__ASSIGNED TASK__.
Lines of the listing that contain "toList" need to be copied.

__EXTRACTED ENTRIES__.
-- ==== Sys2Proof/Machine/Trace.lean ====
section
/-! DEFINITION. Runs of several edges, and what is transferred on the two channels during them (rules R51, R57, R120). -/

namespace Sys2Proof.Machine

/-- `k` edges, stopping at the first stop. -/
def run : Nat → State → Host.Outcome State Fault Refusal
  | 0, s => .next s
  | k + 1, s =>
    match step s with
    | .next t => run k t
    | .fault f => .fault f
    | .refused x => .refused x

/-- The commands transferred during `k` edges, in order. -/
def commandsTaken : Nat → State → List Instr
  | 0, _ => []
  | k + 1, s =>
    s.core.commandTaken.toList ++
      match step s with
      | .next t => commandsTaken k t
      | .fault _ => []
      | .refused _ => []

/-- The output blocks transferred during `k` edges, in order. -/
def blocksTaken : Nat → State → List Block
  | 0, _ => []
  | k + 1, s =>
    s.core.blockTaken.toList ++
      match step s with
      | .next t => blocksTaken k t
      | .fault _ => []
      | .refused _ => []

end Sys2Proof.Machine
end

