-- ==== Sys2Proof/Laws/Bits.lean ====
section
/-! SUPPORT. What the bit-field operations do to one bit. -/

namespace Sys2Proof.Machine

variable {m : Nat}

/-- A bit of a scattered value is set exactly where some written position holds a set source bit. -/
theorem getLsbD_scatter (pos : Nat → Nat) (f : Nat → Bool) (n i : Nat) :
    (scatter m pos f n).getLsbD i = true ↔ i < m ∧ ∃ t < n, pos t = i ∧ f t = true := by
  induction n with
  | zero => simp [scatter]
  | succ n ih =>
    have last : (if f n then BitVec.twoPow m (pos n) else 0#m).getLsbD i = true ↔ i < m ∧ pos n = i ∧ f n = true := by
      cases f n <;> simp [BitVec.getLsbD_twoPow]
      rintro rfl
      rfl
    simp only [scatter, BitVec.getLsbD_or, Bool.or_eq_true, ih, last]
    constructor
    · rintro (⟨hi, t, ht, e⟩ | ⟨hi, e⟩)
      · exact ⟨hi, t, by omega, e⟩
      · exact ⟨hi, n, by omega, e⟩
    · rintro ⟨hi, t, ht, e⟩
      by_cases h : t = n
      · exact .inr ⟨hi, h ▸ e⟩
      · exact .inl ⟨hi, t, by omega, e⟩

/-- Where `pos` sends no two source bits to one place, the place it sends bit `t` to holds bit `t`. -/
theorem getLsbD_scatter_of_injective {pos : Nat → Nat} {f : Nat → Bool} {n t : Nat}
    (inj : ∀ a < n, ∀ b < n, pos a = pos b → a = b) (ht : t < n) (hm : pos t < m) :
    (scatter m pos f n).getLsbD (pos t) = f t := by
  rw [Bool.eq_iff_iff, getLsbD_scatter]
  constructor
  · rintro ⟨_, a, ha, e, hf⟩
    exact inj a ha t ht e ▸ hf
  · exact fun h => ⟨hm, t, ht, rfl, h⟩

@[simp] theorem getLsbD_tabulate (f : Nat → Bool) (i : Nat) : (tabulate m f).getLsbD i = (decide (i < m) && f i) := by
  rw [Bool.eq_iff_iff, tabulate, getLsbD_scatter]
  simp only [id_eq, Bool.and_eq_true, decide_eq_true_eq]
  exact ⟨fun ⟨h, t, _, e, hf⟩ => ⟨h, e ▸ hf⟩, fun ⟨h, hf⟩ => ⟨h, i, h, rfl, hf⟩⟩

@[simp] theorem getLsbD_nibble (x : BitVec m) (k i : Nat) :
    (nibble x k).getLsbD i = (decide (i < 4) && x.getLsbD (4 * k + i)) := by simp [nibble]

@[simp] theorem getLsbD_byteOf (x : BitVec m) (j i : Nat) :
    (byteOf x j).getLsbD i = (decide (i < 8) && x.getLsbD (8 * j + i)) := by simp [byteOf]

end Sys2Proof.Machine
end

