/-- In `INIT` with `out_ready` set, in `SQZ_OUT` with a command offered, and in `ERROR` with nothing driven. -/
theorem witness_idle_edge :
    (∀ c ∈ [(coreAt .s88 .init).withPins (Pins.take .s88), (coreOut .s88 10).withPins (Pins.offer .s88 (.init 0 0)),
      coreAt .s88 .error],
      c.wasReset = true ∧ c.pins.rst = false ∧ c.regs.ctl.busy = false ∧ ¬ (c.regs.ctl = .sqzOut ∧ c.pins.outReady = true) ∧
      ¬ (c.regs.ctl.accepts = true ∧ c.pins.cmdValid = true)) ∧
    ((coreOut .s88 10).withPins (Pins.offer .s88 (.init 0 0))).regs.ctl = .sqzOut := by decide +kernel

theorem witness_unsampled_inputs :
    let p := { Pins.idle .s88 with cmdOp := 3#2 }
    let q := { Pins.idle .s88 with cmdData := 0xFF#8 }
    (p.rst = q.rst ∧ p.outReady = q.outReady ∧ p.cmdValid = false ∧ q.cmdValid = false) ∧
    ((Pins.offer .s88 (.init 0 0)).rst = q.rst ∧ (Pins.offer .s88 (.init 0 0)).outReady = q.outReady ∧
      (coreAt .s88 .sqzPerm).regs.ctl.accepts = false) ∧
    ((Pins.take .s88).rst = q.rst ∧ (coreAt .s88 .init).regs.ctl ≠ .sqzOut) := by decide +kernel

theorem witness_init_everywhere_ready : ∀ x ∈ [Ctl.init, .absWait, .done, .error],
    let c := coreAt .s88 x
    c.regs.ctl = .init ∨ c.regs.ctl = .absWait ∨ c.regs.ctl = .done ∨ c.regs.ctl = .error := by decide +kernel

theorem witness_absorb :
    ((coreAt .s88 .init).regs.ctl = .init ∧ (coreAt .s88 .absWait).regs.ctl = .absWait) ∧
    (coreAt .s88 .done).regs.ctl = .done ∧ (coreAt .s88 .error).regs.ctl = .error := by decide

/-- `len = r - 1` and `len = r`, for both rates. -/
theorem witness_final :
    ((coreAt .s88 .init).regs.ctl = .init ∧ (7#5).toNat ≤ Variant.r .s88 - 1) ∧
    ((coreAt .s256 .absWait).regs.ctl = .absWait ∧ (15#5).toNat ≤ Variant.r .s256 - 1) ∧
    Variant.r .s88 ≤ (8#5).toNat ∧ Variant.r .s256 ≤ (16#5).toNat ∧
    (coreAt .s88 .done).regs.ctl = .done ∧ (coreAt .s88 .error).regs.ctl = .error := by decide

theorem witness_rsv : (coreAt .s88 .init).regs.ctl = .init ∧ (coreAt .s88 .absWait).regs.ctl = .absWait ∧
    (coreAt .s88 .done).regs.ctl = .done ∧ (coreAt .s88 .error).regs.ctl = .error := by decide

/-- Each clause of the priority, `len` at `r - 1` and at `r`. -/
theorem witness_error_priority :
    (∀ x ∈ [Ctl.init, .absWait, .done, .error], (coreAt .s88 x).regs.ctl.accepts = true) ∧
    (Instr.init 0 0).op = 0b00#2 ∧ (Instr.absorb 0 0).op = 0b01#2 ∧
    ((Instr.final 7 0).op = 0b10#2 ∧ (Instr.final 7 0).len.toNat < Variant.r .s88) ∧
    ((Instr.final 8 0).op = 0b10#2 ∧ Variant.r .s88 ≤ (Instr.final 8 0).len.toNat) ∧
    ((Instr.rsv 0 0).op = 0b11#2 ∧ (coreAt .s88 .init).regs.ctl ≠ .error) := by decide +kernel

/-- A command that is rejected, and one that finds the core in `ERROR`. -/
theorem witness_errors_are_precise :
    (∃ d : CoreState .s88, exec (.final 8 0) ⟨.s88, coreAt .s88 .init⟩ = .next ⟨.s88, d⟩ ∧ d.regs.ctl = .error) ∧
    (∃ d : CoreState .s88, exec (.absorb 0 1) ⟨.s88, coreAt .s88 .error⟩ = .next ⟨.s88, d⟩ ∧ d.regs.ctl = .error) :=
  ⟨⟨_, rfl, by decide⟩, ⟨_, rfl, by decide⟩⟩

theorem witness_commands_need_ready : (coreAt .s88 .absPerm).regs.ctl = .absPerm ∧
    (coreAt .s88 .finPerm).regs.ctl = .finPerm ∧ (coreAt .s88 .sqzOut).regs.ctl = .sqzOut ∧
    (coreAt .s88 .sqzPerm).regs.ctl = .sqzPerm := by decide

__EXERCISE ANSWER__.
    s.core.commandTaken.toList ++
    s.core.blockTaken.toList ++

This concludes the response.